Russia has made its enrichment offer contingent on Tehran suspending its own enrichment effort, but Iranian officials have rejected the link.

The text was aimed at pressuring Tehran to resolve questions about its nuclear program, including demands that it abandon uranium enrichment.

Tehran, which only has an experimental nuclear research program, repeatedly has warned it will begin large-scale uranium enrichment if referred it the Security Council, which occurred last week.

Iran has insisted it will never give up its right under the Nuclear Nonproliferation Treaty to enrich uranium and produce nuclear fuel. It restarted research-scale uranium enrichment last month, two years after voluntarily freezing the program during talks with Germany, Britain and France.

Iranian Foreign Minister Manouchehr Mottaki on Sunday reiterated a veiled warning that Iran may consider withdrawing from the NPT if its right to enrich uranium and produce nuclear fuel is not respected.

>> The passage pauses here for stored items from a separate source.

-- ==== Sys2Proof/Machine/Commands.lean ====
section
/-! DEFINITION. The meaning of each command: one definition for each row of spec/opcode_table.json, over the shared
operations of the other files. -/

namespace Sys2Proof.Machine

/-- What a command answers. -/
abbrev Answer := Host.Outcome State Fault Refusal

/-! ## Resets -/

/-- POWER_ON: power is applied; every block takes its reset values and the reset is held (R14). -/
def execPowerOn (s : State) : Answer := .next (resetBlocks .powerOn s)

/-- RESET_PIN: RST_N goes active; every block takes its reset values and the reset is held (R14). -/
def execResetPin (s : State) : Answer := .next (resetBlocks s.pinResetCause s)

/-- RESET_END: the reset ends (R14, R165). -/
def execResetEnd (s : State) : Answer := .next (endReset s)

/-! ## Encoder, MARK, HOLD -/

/-- The encoder and RDY lines take new levels (R1, R38, log 11). -/
def State.setEncoderPins (s : State) (a b : Bool) (rdy : Quad Bool) : State :=
  { s with pins := { s.pins with encA := a, encB := b, rdy := rdy } }

/-- ENCODER_TRANSITION: an observed pair, compared with the reference and acted on (R1). While a reset is held the
levels are not observed, only kept. -/
def execEncoderTransition (a b : Bool) (rdy : Quad Bool) (s : State) : Answer :=
  .next (if s.inReset then s.setEncoderPins a b rdy
    else observePair (a, b) ((settle s).setEncoderPins a b rdy))

/-- MARK takes a new level; while the backlash depth is above 0 the MARK reference follows at once (R16). -/
def observeMark (level : Bool) (s : State) : State :=
  if s.pins.mark = level then s
  else
    let t := { s with pins := { s.pins with mark := level } }
    if s.wpu.depth = 0 then t else t.setMkt { t.mkt with markRef := t.markActive level }

/-- MARK_CHANGE (R16). While a reset is held the level is only kept. -/
def execMarkChange (level : Bool) (s : State) : Answer :=
  .next (if s.inReset then { s with pins := { s.pins with mark := level } } else observeMark level (settle s))

/-- CANDIDATE_QUALIFIES (R19, R20, R22). -/
def execCandidateQualifies (s : State) : Answer := .next (live takeQualifies s)

/-- WINDOW_RUNS_OUT (R23, R24, R25). -/
def execWindowRunsOut (s : State) : Answer := .next (live takeWindow s)

/-- The hold state follows HOLD (R101). -/
def State.setHold (s : State) (active : Bool) : State := { s with frt := { s.frt with held := active } }

/-- HOLD_CHANGE (R101); while a reset is held the hold state follows the input too (R120). -/
def execHoldChange (active : Bool) (s : State) : Answer :=
  .next (if s.inReset then s.setHold active else (settle s).setHold active)

/-! ## Triggers and lines -/

/-- FIRE of a channel (R36 to R39). -/
def execFire (c : Ch) (s : State) : Answer := .next (live (takeFire c) s)

/-- TRIGGER_PULSE_END of a channel (R40). -/
def execTriggerPulseEnd (c : Ch) (s : State) : Answer := .next (live (takePulseEnd c) s)

/-- LATENCY_EXPIRY of a channel (R45). -/
def execLatencyExpiry (c : Ch) (s : State) : Answer := .next (live (takeLatency c) s)

/-- STALL of a channel (R62). -/
def execStall (c : Ch) (s : State) : Answer := .next (live (takeStall c) s)

/-- FENCE of a channel (R69). -/
def execFence (c : Ch) (s : State) : Answer := .next (live (takeFence c) s)

/-! ## The upstream path -/

/-- GRABBER_REQUEST_ACCEPT (R124). A request that R123 says the grabber never sends is refused (log 20). -/
def execGrabberRequestAccept (r : Request) (s : State) : Answer :=
  if r.fromGrabber then .next (outside (acceptRequest r) s) else .refused .malformedGrabberRequest

/-- PIECE_ADMISSION (R127). -/
def execPieceAdmission (s : State) : Answer := .next (outside admitPiece s)

/-- PASS_THROUGH_ADMISSION (R129). -/
def execPassThroughAdmission (s : State) : Answer := .next (outside admitPass s)

/-- FRAME_ITEM_ADMISSION (R126). -/
def execFrameItemAdmission (s : State) : Answer := .next (outside admitFrameItem s)

/-- REPORT_GROUP_FORM (R144). -/
def execReportGroupForm (s : State) : Answer := .next (live formReportGroup s)

/-- REPORT_RECORD_ADMISSION (R145). -/
def execReportRecordAdmission (s : State) : Answer := .next (outside admitRecord s)

/-- MESSAGE_INTERRUPT (R146). -/
def execMessageInterrupt (s : State) : Answer := .next (outside admitMessage s)

/-- STATUS_EVENT (R147, R148). -/
def execStatusEvent (s : State) : Answer := .next (live takeStatus s)

/-- EGRESS_SEND (R125). -/
def execEgressSend (s : State) : Answer := .next (outside sendEgress s)

/-- DOWNSTREAM_REQUEST (R130). -/
def execDownstreamRequest (r : Request) (s : State) : Answer := .next (outside (takeDownstream r) s)

/-- DOWNSTREAM_SEND (R130). -/
def execDownstreamSend (s : State) : Answer := .next (outside sendDownstream s)

/-! ## Links -/

/-- The host link comes UP for the first time since the reset (R133); nothing when it has been UP (log 16). -/
def hostFirstUp (s : State) : State := if s.egu.hostUp || s.egu.hostRisen then s else hostLinkUp s

/-- HOST_LINK_FIRST_UP (R133). -/
def execHostLinkFirstUp (s : State) : Answer := .next (outside hostFirstUp s)

/-- A host-link reset; nothing when the link is DOWN (R134). -/
def hostReset (s : State) : State := if s.egu.hostUp then linkReset s else s

/-- HOST_LINK_RESET (R134). -/
def execHostLinkReset (s : State) : Answer := .next (outside hostReset s)

/-- The host link returns after a host-link reset (R136); nothing when it is UP or has not been UP yet (log 16). -/
def hostReturn (s : State) : State := if !s.egu.hostUp && s.egu.hostRisen then hostLinkUp s else s

/-- HOST_LINK_RETURN (R136). -/
def execHostLinkReturn (s : State) : Answer := .next (outside hostReturn s)

/-- GRABBER_LINK_TRAINED (R128). -/
def execGrabberLinkTrained (s : State) : Answer := .next (outside grabberTrained s)

/-- GRABBER_LINK_LOSS (R137). -/
def execGrabberLinkLoss (s : State) : Answer := .next (outside grabberLost s)

/-! ## Speed and CLEAR -/

/-- SPEED_INTERVAL_EXPIRY (R154). -/
def execSpeedIntervalExpiry (s : State) : Answer := .next (live takeInterval s)

/-- SPEED_BLOCK_END (R154). -/
def execSpeedBlockEnd (s : State) : Answer := .next (live takeBlockEnd s)

/-- The CLEAR line takes a level. -/
def State.setClearPin (s : State) (active : Bool) : State := { s with pins := { s.pins with clear := active } }

/-- CLEAR_PULSE: an increment of TIME whose sample finds CLEAR at the level given (R159, log 10). While a reset is held
the level is only kept. -/
def execClearPulse (active : Bool) (s : State) : Answer := .next (tick (s.setClearPin active))

/-! ## Profiles and the store -/

/-- A change of PSEL: the debounce starts anew and the refused value becomes NONE (R168). A value equal to the lines'
is no change. -/
def observePsel (v : BitVec 2) (s : State) : State :=
  if s.pins.psel = v then s
  else { s with
    pins := { s.pins with psel := v }
    pfl := { s.pfl with debounce := some s.wpu.time, refused := none } }

/-- PSEL_CHANGE (R168). While a reset is held the value is only kept. -/
def execPselChange (v : BitVec 2) (s : State) : Answer :=
  .next (if s.inReset then { s with pins := { s.pins with psel := v } } else observePsel v (settle s))

/-- PSEL_DEBOUNCE_EXPIRY (R168). -/
def execPselDebounceExpiry (s : State) : Answer := .next (live takeDebounce s)

/-- DRAIN_END (R170). -/
def execDrainEnd (s : State) : Answer := .next (live takeDrainEnd s)

/-- The SREQ line takes a level. -/
def State.setSreqPin (s : State) (active : Bool) : State := { s with pins := { s.pins with sreq := active } }

/-- SREQ goes active: a FREE store is granted (R171). -/
def assertSreq (s : State) : State :=
  if s.pins.sreq then s
  else
    let t := s.setSreqPin true
    if t.pfl.owner = .free then grantStore t else t

/-- SREQ_ASSERT (R171). While a reset is held the level is only kept. -/
def execSreqAssert (s : State) : Answer :=
  .next (if s.inReset then s.setSreqPin true else assertSreq (settle s))

/-- SREQ goes inactive: a PROGRAMMER's store becomes FREE and SGNT inactive (R171). -/
def releaseSreq (s : State) : State :=
  if s.pins.sreq then
    let t := s.setSreqPin false
    if t.pfl.owner = .programmer then t.setPfl { t.pfl with owner := .free, sgnt := false } else t
  else s

/-- SREQ_RELEASE (R171). While a reset is held the level is only kept. -/
def execSreqRelease (s : State) : Answer :=
  .next (if s.inReset then s.setSreqPin false else releaseSreq (settle s))

/-- STORE_GRANT (R171). -/
def execStoreGrant (s : State) : Answer := .next (live takeGrant s)

/-- LOADING_START (R171, R172). -/
def execLoadingStart (s : State) : Answer := .next (live takeLoadingStart s)

/-- LOAD_READ_END (R163 to R166, R173, R174). -/
def execLoadReadEnd (header record : List Byte) (s : State) : Answer :=
  .next (outside (takeReadEnd header record) s)

end Sys2Proof.Machine
end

"If we reach a point that the existing rules don't meet the right of the Iranian nation, the Islamic Republic of Iran may reconsider policies," he said.

A report last week by International Atomic Energy Agency head Mohamed ElBaradei said Iran was testing centrifuges, which spin uranium gas into enriched uranium, and had plans to begin installation of the first 3,000 centrifuges late this year. Iran will need to install about 60,000 centrifuges for a large-scale enrichment of uranium.

Iran insists its program is designed only to generate electricity, but the U.S. claims Tehran has been working to build a bomb for more than a decade. Britain and France are also skeptical of the Iranians, and the IAEA, the U.N. nuclear watchdog, says it has serious questions about Iran's program.

In an interview with the daily Vremya Novostei, Lavrov also criticized the U.S. stance toward Tehran, accusing Washington of using the nuclear crisis "to solve some political tasks in their relations with the (current) regime."

Lavrov called again for the main players in the crisis — Russia, the United States, France, Germany, Britain and China — to meet with ElBaradei in Vienna and he insisted that the IAEA remain central to solving the crisis.

"But sometimes our Western partners propose acting according to this logic: since there's not clarity (in Iran's nuclear program) then let's put on pressure more quickly and impose sanctions," Lavrov said.